**Entries taken from a collection**

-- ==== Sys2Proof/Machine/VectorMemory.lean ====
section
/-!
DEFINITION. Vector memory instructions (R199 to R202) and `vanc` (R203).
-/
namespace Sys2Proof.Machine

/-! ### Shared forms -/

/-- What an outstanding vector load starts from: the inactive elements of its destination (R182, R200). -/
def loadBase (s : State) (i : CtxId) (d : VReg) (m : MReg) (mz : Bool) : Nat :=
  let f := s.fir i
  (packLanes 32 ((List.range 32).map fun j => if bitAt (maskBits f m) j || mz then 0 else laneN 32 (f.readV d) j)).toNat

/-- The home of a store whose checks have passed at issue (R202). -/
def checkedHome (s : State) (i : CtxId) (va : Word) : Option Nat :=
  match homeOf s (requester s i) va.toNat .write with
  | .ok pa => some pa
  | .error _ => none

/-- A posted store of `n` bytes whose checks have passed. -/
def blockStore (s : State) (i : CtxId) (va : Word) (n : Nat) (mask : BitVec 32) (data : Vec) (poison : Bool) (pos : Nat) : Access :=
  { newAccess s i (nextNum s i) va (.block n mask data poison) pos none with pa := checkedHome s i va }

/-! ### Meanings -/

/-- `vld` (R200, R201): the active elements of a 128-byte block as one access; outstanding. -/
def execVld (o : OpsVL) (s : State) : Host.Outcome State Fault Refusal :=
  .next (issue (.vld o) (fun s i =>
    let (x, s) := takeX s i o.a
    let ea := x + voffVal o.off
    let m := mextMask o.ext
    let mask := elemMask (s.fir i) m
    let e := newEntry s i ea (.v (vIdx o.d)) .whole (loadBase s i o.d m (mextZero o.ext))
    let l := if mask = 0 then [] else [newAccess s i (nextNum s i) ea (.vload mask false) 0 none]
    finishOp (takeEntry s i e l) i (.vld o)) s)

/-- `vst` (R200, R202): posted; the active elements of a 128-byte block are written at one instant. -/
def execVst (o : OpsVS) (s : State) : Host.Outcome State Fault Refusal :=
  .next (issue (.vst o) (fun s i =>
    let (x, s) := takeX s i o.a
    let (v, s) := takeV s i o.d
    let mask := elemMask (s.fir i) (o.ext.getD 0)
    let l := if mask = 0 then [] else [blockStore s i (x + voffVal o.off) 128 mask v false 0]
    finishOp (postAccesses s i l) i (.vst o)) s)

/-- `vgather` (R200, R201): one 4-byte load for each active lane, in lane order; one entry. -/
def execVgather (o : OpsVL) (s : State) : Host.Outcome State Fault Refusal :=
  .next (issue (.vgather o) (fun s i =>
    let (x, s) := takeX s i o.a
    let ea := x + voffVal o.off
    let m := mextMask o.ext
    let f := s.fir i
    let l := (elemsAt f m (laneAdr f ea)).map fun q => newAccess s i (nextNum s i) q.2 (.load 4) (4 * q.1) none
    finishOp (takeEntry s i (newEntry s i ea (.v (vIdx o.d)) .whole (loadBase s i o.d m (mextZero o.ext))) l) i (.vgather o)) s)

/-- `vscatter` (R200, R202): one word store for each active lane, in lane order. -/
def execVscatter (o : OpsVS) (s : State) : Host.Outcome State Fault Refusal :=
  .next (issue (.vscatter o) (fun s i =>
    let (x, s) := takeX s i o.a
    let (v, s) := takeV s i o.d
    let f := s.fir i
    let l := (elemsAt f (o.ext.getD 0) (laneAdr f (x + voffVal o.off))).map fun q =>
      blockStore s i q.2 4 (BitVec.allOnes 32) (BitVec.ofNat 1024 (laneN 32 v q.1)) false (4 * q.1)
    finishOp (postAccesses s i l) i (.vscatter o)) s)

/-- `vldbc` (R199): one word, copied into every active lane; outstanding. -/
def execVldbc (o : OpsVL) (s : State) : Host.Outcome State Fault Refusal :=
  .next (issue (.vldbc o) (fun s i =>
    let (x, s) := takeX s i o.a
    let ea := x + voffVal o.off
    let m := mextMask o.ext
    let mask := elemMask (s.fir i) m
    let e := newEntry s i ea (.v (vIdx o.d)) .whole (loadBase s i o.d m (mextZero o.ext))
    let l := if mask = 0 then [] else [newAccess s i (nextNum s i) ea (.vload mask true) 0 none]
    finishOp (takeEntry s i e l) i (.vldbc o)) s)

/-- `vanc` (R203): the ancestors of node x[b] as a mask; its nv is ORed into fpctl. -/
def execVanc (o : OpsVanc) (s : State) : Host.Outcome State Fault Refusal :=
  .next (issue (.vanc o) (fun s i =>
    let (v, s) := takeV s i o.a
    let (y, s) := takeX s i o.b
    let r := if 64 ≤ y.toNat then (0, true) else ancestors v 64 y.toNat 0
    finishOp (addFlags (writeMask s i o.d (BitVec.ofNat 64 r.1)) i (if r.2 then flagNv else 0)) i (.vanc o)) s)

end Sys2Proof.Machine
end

**WHAT IS BEING ASKED**
The answer should be all the entries, restated with no word changed.

**COMPLETED EXERCISE**
-- ==== Sys2Proof/Machine/VectorMemory.lean ====
section
/-!
DEFINITION. Vector memory instructions (R199 to R202) and `vanc` (R203).
-/
namespace Sys2Proof.Machine

/-! ### Shared forms -/

/-- What an outstanding vector load starts from: the inactive elements of its destination (R182, R200). -/
def loadBase (s : State) (i : CtxId) (d : VReg) (m : MReg) (mz : Bool) : Nat :=
  let f := s.fir i
  (packLanes 32 ((List.range 32).map fun j => if bitAt (maskBits f m) j || mz then 0 else laneN 32 (f.readV d) j)).toNat

/-- The home of a store whose checks have passed at issue (R202). -/
def checkedHome (s : State) (i : CtxId) (va : Word) : Option Nat :=
  match homeOf s (requester s i) va.toNat .write with
  | .ok pa => some pa
  | .error _ => none

/-- A posted store of `n` bytes whose checks have passed. -/
def blockStore (s : State) (i : CtxId) (va : Word) (n : Nat) (mask : BitVec 32) (data : Vec) (poison : Bool) (pos : Nat) : Access :=
  { newAccess s i (nextNum s i) va (.block n mask data poison) pos none with pa := checkedHome s i va }

/-! ### Meanings -/

/-- `vld` (R200, R201): the active elements of a 128-byte block as one access; outstanding. -/
def execVld (o : OpsVL) (s : State) : Host.Outcome State Fault Refusal :=
  .next (issue (.vld o) (fun s i =>
    let (x, s) := takeX s i o.a
    let ea := x + voffVal o.off
    let m := mextMask o.ext
    let mask := elemMask (s.fir i) m
    let e := newEntry s i ea (.v (vIdx o.d)) .whole (loadBase s i o.d m (mextZero o.ext))
    let l := if mask = 0 then [] else [newAccess s i (nextNum s i) ea (.vload mask false) 0 none]
    finishOp (takeEntry s i e l) i (.vld o)) s)

/-- `vst` (R200, R202): posted; the active elements of a 128-byte block are written at one instant. -/
def execVst (o : OpsVS) (s : State) : Host.Outcome State Fault Refusal :=
  .next (issue (.vst o) (fun s i =>
    let (x, s) := takeX s i o.a
    let (v, s) := takeV s i o.d
    let mask := elemMask (s.fir i) (o.ext.getD 0)
    let l := if mask = 0 then [] else [blockStore s i (x + voffVal o.off) 128 mask v false 0]
    finishOp (postAccesses s i l) i (.vst o)) s)

/-- `vgather` (R200, R201): one 4-byte load for each active lane, in lane order; one entry. -/
def execVgather (o : OpsVL) (s : State) : Host.Outcome State Fault Refusal :=
  .next (issue (.vgather o) (fun s i =>
    let (x, s) := takeX s i o.a
    let ea := x + voffVal o.off
    let m := mextMask o.ext
    let f := s.fir i
    let l := (elemsAt f m (laneAdr f ea)).map fun q => newAccess s i (nextNum s i) q.2 (.load 4) (4 * q.1) none
    finishOp (takeEntry s i (newEntry s i ea (.v (vIdx o.d)) .whole (loadBase s i o.d m (mextZero o.ext))) l) i (.vgather o)) s)

/-- `vscatter` (R200, R202): one word store for each active lane, in lane order. -/
def execVscatter (o : OpsVS) (s : State) : Host.Outcome State Fault Refusal :=
  .next (issue (.vscatter o) (fun s i =>
    let (x, s) := takeX s i o.a
    let (v, s) := takeV s i o.d
    let f := s.fir i
    let l := (elemsAt f (o.ext.getD 0) (laneAdr f (x + voffVal o.off))).map fun q =>
      blockStore s i q.2 4 (BitVec.allOnes 32) (BitVec.ofNat 1024 (laneN 32 v q.1)) false (4 * q.1)
    finishOp (postAccesses s i l) i (.vscatter o)) s)

/-- `vldbc` (R199): one word, copied into every active lane; outstanding. -/
def execVldbc (o : OpsVL) (s : State) : Host.Outcome State Fault Refusal :=
  .next (issue (.vldbc o) (fun s i =>
    let (x, s) := takeX s i o.a
    let ea := x + voffVal o.off
    let m := mextMask o.ext
    let mask := elemMask (s.fir i) m
    let e := newEntry s i ea (.v (vIdx o.d)) .whole (loadBase s i o.d m (mextZero o.ext))
    let l := if mask = 0 then [] else [newAccess s i (nextNum s i) ea (.vload mask true) 0 none]
    finishOp (takeEntry s i e l) i (.vldbc o)) s)

/-- `vanc` (R203): the ancestors of node x[b] as a mask; its nv is ORed into fpctl. -/
def execVanc (o : OpsVanc) (s : State) : Host.Outcome State Fault Refusal :=
  .next (issue (.vanc o) (fun s i =>
    let (v, s) := takeV s i o.a
    let (y, s) := takeX s i o.b
    let r := if 64 ≤ y.toNat then (0, true) else ancestors v 64 y.toNat 0
    finishOp (addFlags (writeMask s i o.d (BitVec.ofNat 64 r.1)) i (if r.2 then flagNv else 0)) i (.vanc o)) s)

end Sys2Proof.Machine
end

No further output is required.